Get Your Keyword List Sorted With These 5 Tools
If you’ve done any research into organic traffic, search engine optimisation (or SEO as it’s known), or even building up your business online, the chances are you’ve come across the term ‘keyword’. Maybe you’re already formulating a keyword list as part of your ongoing SEO strategy, but not sure how or where to start, or, if you’re a total novice, perhaps you’ve no idea what the term even means.
Don’t worry, our latest blog looks at all things keywords and the tools digital marketers (or businesses, like yours, looking to build website traffic) can use to find them, understand them and, most importantly benefit from them. Understanding the importance of keywords and targeting the right ones is vital to growing your organic traffic, improving your Google rankings and ultimately increasing online conversions; whether that’s a sale, lead or booking.
We’ve listed our favourite tools for finding keywords below, along with pros and cons, with examples of how we (and our clients) use them thrown in for good measure. If you’re serious about mastering Google, we think this blog is a good place to start, before we jump into the tools though, here’s some basics to get you started…
What Are Keywords?
Keywords are the ‘search terms’ people use to find your business online, through search engines such as Google and Bing. The term ‘keyword’ can be misleading as it suggests a single word only. However, they can be anything from a single word, a string of words or questions.

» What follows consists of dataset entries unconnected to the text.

theorem roundSum_succ (h : Word) (i : Nat) : roundSum h (i + 1) = roundSum h i + seed2 h := by
  rw [roundSum, roundSum, BitVec.ofNat_add, BitVec.add_mul, BitVec.one_mul, BitVec.add_assoc]

/-- The multiplier-free form: `i` additions of `h2` to `h1` (41_index R93). -/
theorem roundSum_eq_iterate (h : Word) (i : Nat) : roundSum h i = (fun g => g + seed2 h)^[i] (seed1 h) := by
  induction i with
  | zero => exact roundSum_zero h
  | succ i ih => rw [roundSum_succ, ih, Function.iterate_succ_apply']

theorem index_eq_mod (h : Word) (i m : Nat) : index h i m = (roundSum h i).toNat % m := rfl

theorem index_round_zero (h : Word) (m : Nat) : index h 0 m = h.toNat % m := by
  rw [index_eq_mod, roundSum_zero, seed1]

/-- `h = 0` has both seeds 0, so every round addresses bit 0 (41_index R95). -/
theorem index_of_hash_zero (i m : Nat) : index 0#64 i m = 0 := by
  have hseed : seed2 0#64 = 0#64 := (seed2_eq_zero_iff _).mpr rfl
  rw [index_eq_mod, roundSum, hseed, BitVec.mul_zero, BitVec.add_zero, seed1, BitVec.toNat_zero, Nat.zero_mod]

/-- Modulo a divisor of `2^32` neither the wrap at `2^64` nor the upper half of a seed is seen (41_index R97). -/
theorem index_of_dvd (h : Word) (i : Nat) {m : Nat} (hm : m ∣ 2 ^ 32) :
    index h i m = (h.toNat % 2 ^ 32 + i * (h.toNat / 2 ^ 32)) % m := by
  have hseed : (seed2 h).toNat ≡ h.toNat / 2 ^ 32 [MOD m] := by
    rw [toNat_seed2]
    exact (Nat.ModEq.add_right _ (Nat.modEq_zero_iff_dvd.mpr (hm.mul_left _))).trans (by rw [Nat.zero_add])
  have hlow : h.toNat ≡ h.toNat % 2 ^ 32 [MOD m] := (Nat.mod_mod_of_dvd _ hm).symm
  rw [index_eq_mod, toNat_roundSum, Nat.mod_mod_of_dvd _ (hm.trans (by decide))]
  exact hlow.add (hseed.mul_left i)

/-- Modulo a power of two the index is the low bits of `g_i` (41_index R97). -/
theorem index_two_pow (h : Word) (i p : Nat) : index h i (2 ^ p) = ((roundSum h i).extractLsb' 0 p).toNat := by
  rw [index_eq_mod, BitVec.extractLsb'_toNat, Nat.shiftRight_zero]

/-! ### The list of indices -/

/-- An index does not depend on the number of rounds, so fewer rounds give the first indices (41_index R94). -/
theorem take_indices (h : Word) {k k' : Nat} (m : Nat) (hk : k' ≤ k) : (indices h k m).take k' = indices h k' m := by
  rw [indices, indices, ← List.map_take, List.take_range, Nat.min_eq_left hk]

theorem indices_eq_replicate {h : Word} {m j : Nat} (hj : ∀ i, index h i m = j) (k : Nat) :
    indices h k m = List.replicate k j := by
  rw [List.eq_replicate_iff]
  refine ⟨length_indices h k m, fun x hx => ?_⟩
  obtain ⟨i, -, rfl⟩ := (mem_indices h k m x).mp hx
  exact hj i

theorem one_le_length_dedup_indices (h : Word) {k : Nat} (m : Nat) (hk : 1 ≤ k) :
    1 ≤ (indices h k m).dedup.length := by
  have hmem : index h 0 m ∈ (indices h k m).dedup :=
    List.mem_dedup.mpr ((mem_indices h k m _).mpr ⟨0, hk, rfl⟩)
  exact List.length_pos_of_mem hmem

theorem length_dedup_indices_le_rounds (h : Word) (k m : Nat) : (indices h k m).dedup.length ≤ k :=
  (List.dedup_sublist _).length_le.trans_eq (length_indices h k m)

/-- Distinct indices are distinct addresses of the `m` there are. -/
theorem length_dedup_indices_le_length (h : Word) (k : Nat) {m : Nat} (hm : 1 ≤ m) :
    (indices h k m).dedup.length ≤ m := by
  have hsub : (indices h k m).dedup ⊆ List.range m := fun j hj =>
    List.mem_range.mpr (indices_lt h k hm j (List.mem_dedup.mp hj))
  exact ((List.nodup_dedup _).subperm hsub).length_le.trans_eq List.length_range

What Are The Different Types Of Keywords?
There are different categories which keywords can be sorted into, each signifying a users intent. Here’s a list of the most common types of keyword:
Single Word Keywords: These are, you’ve guessed it; single words! They often carry a lot of monthly search volume, which can be appealing in any SEO strategy, but they may not always result in clicks or conversions. For example, the term ‘Marketing’ is a single word keyword, which could be someone looking for a marketing agency, on the other hand, it could just be someone looking up what the word Marketing means! With single words, it’s often too difficult to determine the quality of traffic you’ll receive, should you reach #1 for that term.

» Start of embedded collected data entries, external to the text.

-- ==== Sys2Proof/Decode.lean ====
section
/-! DEFINITION. The opcode table gives no row any bits, so no word spells a command (log entry 27). -/

namespace Sys2Proof

/-- The command that a word spells by the table's bits: none, since no row has bits. -/
def decodeTableWord (_nbits _w : Nat) : Option Instr := none

end Sys2Proof
end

Short Tail Keywords: Similar to single keywords, but classed as a ‘search term that’s made up of three words or less’ (source; SEOPressor)

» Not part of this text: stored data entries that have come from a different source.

-- ==== Sys2Proof/Machine/Image.lean ====
section
/-! DEFINITION. Chapter 11: the checks of the configuration image (R192), its layout (chapter 12, "Configuration
image") and the range test of its parameters (R193). -/

namespace Sys2Proof.Machine

/-- The image length of the layout: 788 bytes, from the lead word to the last check byte. -/
def imageLength : Nat := 788

/-- The bytes as the part reads them: a memory that stops answering returns 1 bits from then on (R192). -/
def imageBytes (bytes : List Byte) : List Byte :=
  bytes.take imageLength ++ List.replicate (imageLength - bytes.length) 0xFF

/-- The lead word, length and check of R192, in that order. -/
def imageSound (b : List Byte) : Bool :=
  b.take 2 == [0x4B, 0x56] && (b.drop 2).take 2 == [0x03, 0x14] &&
    (b.drop (imageLength - 2)).take 2 == be16 (crc16 (b.take (imageLength - 2)))

/-- The unsigned value of `n` bytes from an offset, most significant byte first (R197). -/
def natAt (b : List Byte) (offset n : Nat) : Nat := ((b.drop offset).take n).foldl (fun v x => v * 256 + x.toNat) 0

/-- A station table byte: 0 is NONE; a code above 4 names nothing. -/
def stationRole (b : Byte) : Option (Option Role) := if b = 0 then some none else (Role.ofCode b).map some

/-- A cell kind code: 0 OUTSIDE, 1 INSIDE, 2 TRIM; 3 names nothing. -/
def CellKind.ofCode (b : BitVec 2) : Option CellKind :=
  if b = 0 then some .outside else if b = 1 then some .inside else if b = 2 then some .trim else none

/-- A table from a list in which every item is legal. -/
def tblOf {α : Type} (n : Nat) (l : List (Option α)) : Option (Tbl α n) :=
  match l.mapM id with
  | some xs => if h : xs.length = n then some ⟨xs, h⟩ else none
  | none => none

/-- One channel table entry of four bytes. -/
def channelOf : List Byte → Option ChannelCfg
  | a :: m :: i1 :: i0 :: _ =>
    let interval := (of16 i1 i0).toNat
    if 1 ≤ interval ∧ interval ≤ 500 then
      (Meaning.ofCode m).map fun meaning => { address := a, meaning := meaning, interval := interval }
    else none
  | _ => none

/-- The sixteen entries that stand in the 64 bytes of one station. -/
def channelsOf (b : List Byte) : Option (Tbl ChannelCfg 16) :=
  tblOf 16 (sixteen.map fun e => channelOf (b.drop (4 * e.val)))

/-- The parameters of station `n`, each in its range. DESIGN CHOICE, log entry 40: bits 6 to 2 of the sensor settings byte,
which the layout does not name, may hold any value. -/
def stationOf (b : List Byte) (n : Station) : Option StationCfg :=
  let flags : Byte := BitVec.ofNat 8 (natAt b (14 + n.val) 1)
  let bid := natAt b (22 + n.val) 1
  let sensor : Byte := BitVec.ofNat 8 (natAt b (32 + n.val) 1)
  match stationRole (BitVec.ofNat 8 (natAt b (6 + n.val) 1)), channelsOf ((b.drop (40 + 64 * n.val)).take 64) with
  | some role, some channels =>
    if 2 ≤ bid ∧ bid ≤ 25 then
      some { role := role, duty := flags.getLsbD 0, autoRejoin := flags.getLsbD 1, mapRecovery := flags.getLsbD 2,
             bid := bid, sensorRate := Fin.ofNat 4 sensor.toNat, parity := sensor.getLsbD 7, channels := channels }
    else none
  | _, _ => none

/-- One row of the profile: 32 cell kinds in eight bytes, packed as cell codes. -/
def kindRowOf (b : List Byte) : Option (Tbl CellKind 32) :=
  tblOf 32 ((List.range 32).map fun c => CellKind.ofCode (cellBits b c))

/-- The profile. -/
def kindsOf (b : List Byte) : Option (Tbl (Tbl CellKind 32) 24) :=
  tblOf 24 (rows24.map fun r => kindRowOf ((b.drop (8 * r.val)).take 8))

/-- A value within its range, both ends included. -/
def within (lo hi v : Nat) : Bool := lo ≤ v && v ≤ hi

/-- The drive's parameters within the ranges and the orders of chapter 11, "Image parameters". -/
def Image.inRange (i : Image) : Bool :=
  within 0 2 i.lineRate && within 32 127 i.warningLevel && within 20 50 i.pitch && within 1 4000 i.massInside &&
  within 1 4000 i.massTrim && within 1 20 i.dwellInside && within 1 30 i.dwellTrim && within 30 120 i.period &&
  within 1 i.period i.base && within 1 65535 i.actionLevel && within 1 65535 i.limitLevel &&
  (i.actionLevel ≤ i.limitLevel) && within 1 5000 i.washDue && within 1 5000 i.blocked && (i.washDue < i.blocked) &&
  within 10 60 i.washTime && within 10 120 i.runOff && within 100 500 i.stallLevel && within 1 600 i.transit &&
  within 0 120 i.settle && within 100 60000 i.lotLimit && within 100 1000000 i.holdLevel &&
  within 1 1000 i.shortLevel && within 1 1000 i.overLevel && within 1 1000 i.fallLevel &&
  (i.shortLevel < i.overLevel) && (i.overLevel ≤ i.fallLevel) && within 0 1000000 i.strayLimit &&
  within 20 90 i.vigilance

/-- The parameters of a sound image, if every one is in its range (R193). -/
def imageOf (b : List Byte) : Option Image :=
  match tblOf 8 (eight.map (stationOf b)), kindsOf ((b.drop 552).take 192) with
  | some stations, some kinds =>
    let zones := natAt b 744 1
    let i : Image :=
      { signature := BitVec.ofNat 16 (natAt b 4 2), stations := stations, lineRate := natAt b 30 1,
        warningLevel := natAt b 31 1, kinds := kinds, permZones := BitVec.ofNat 6 zones, pitch := natAt b 745 1,
        massInside := natAt b 746 2, massTrim := natAt b 748 2, dwellInside := natAt b 750 1,
        dwellTrim := natAt b 751 1, period := natAt b 752 1, base := natAt b 753 1, actionLevel := natAt b 754 2,
        limitLevel := natAt b 756 2, washDue := natAt b 758 2, blocked := natAt b 760 2, washTime := natAt b 762 1,
        runOff := natAt b 763 1, stallLevel := natAt b 764 2, transit := natAt b 766 2, settle := natAt b 768 1,
        lotLimit := natAt b 769 2, holdLevel := natAt b 771 4, shortLevel := natAt b 775 2,
        overLevel := natAt b 777 2, fallLevel := natAt b 779 2, strayLimit := natAt b 781 4,
        vigilance := natAt b 785 1 }
    if i.inRange ∧ zones < 64 then some i else none
  | _, _ => none

/-- The image a part with station number `n` takes from the bytes read: none where a check of R192 or a test of R193
fails. -/
def readImage (n : Station) (bytes : List Byte) : Option Image :=
  let b := imageBytes bytes
  if imageSound b then
    match imageOf b with
    | some i => if (i.stations.get n).role.isSome then some i else none
    | none => none
  else none

end Sys2Proof.Machine
end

Long Tail Keywords: Long tail keywords have really taken over in recent years, as users become more savvy in their search. A long tail keyword is a search term extending over three words, that’s usually put into a phrase such as; ‘Places to visit in Sheffield’.
Generally, long tail keywords have a lower monthly search volume than single and short tail terms, but there’s usually less competition in terms of SEO, meaning you’ll have a better chance of reaching the top spot. What’s more, as the users search is more specific, the chances are your ranking page will also be more applicable, the result? Higher conversion rates.
Here’s an example:
The keyword ‘SEO’ has 33K monthly searches, with a keyword difficulty (how hard it would be to rank highly) of 100% meaning it’s virtually impossible to capitalise on. Dialling it in a little and including the suffix ‘agency’ (to create the term ‘SEO agency’) reduces the monthly traffic to 6.6K, but the difficulty has halved to 51%. Now we’re getting somewhere! Adding a location, such as ‘Sheffield’ (to give ‘SEO Agency Sheffield‘) reduces the monthly search volume even further (to just 170 searches per month) but also drops the ranking difficulty to just 32%, something much more achievable and, given the term, probably with a higher conversion rate.
[Service] In [Location] Keywords: These are terms with geo-specific terms in them (as we’ve touched upon above), such as ‘in Sheffield’ or ‘UK’, that also include a product or service, such as ‘Plumbers’ or ‘Green trainers’. As mobile search grows, so do Service In Location searches, as users want to find businesses close by. These terms are a vital part of any Local SEO strategy and have a very high conversion rate.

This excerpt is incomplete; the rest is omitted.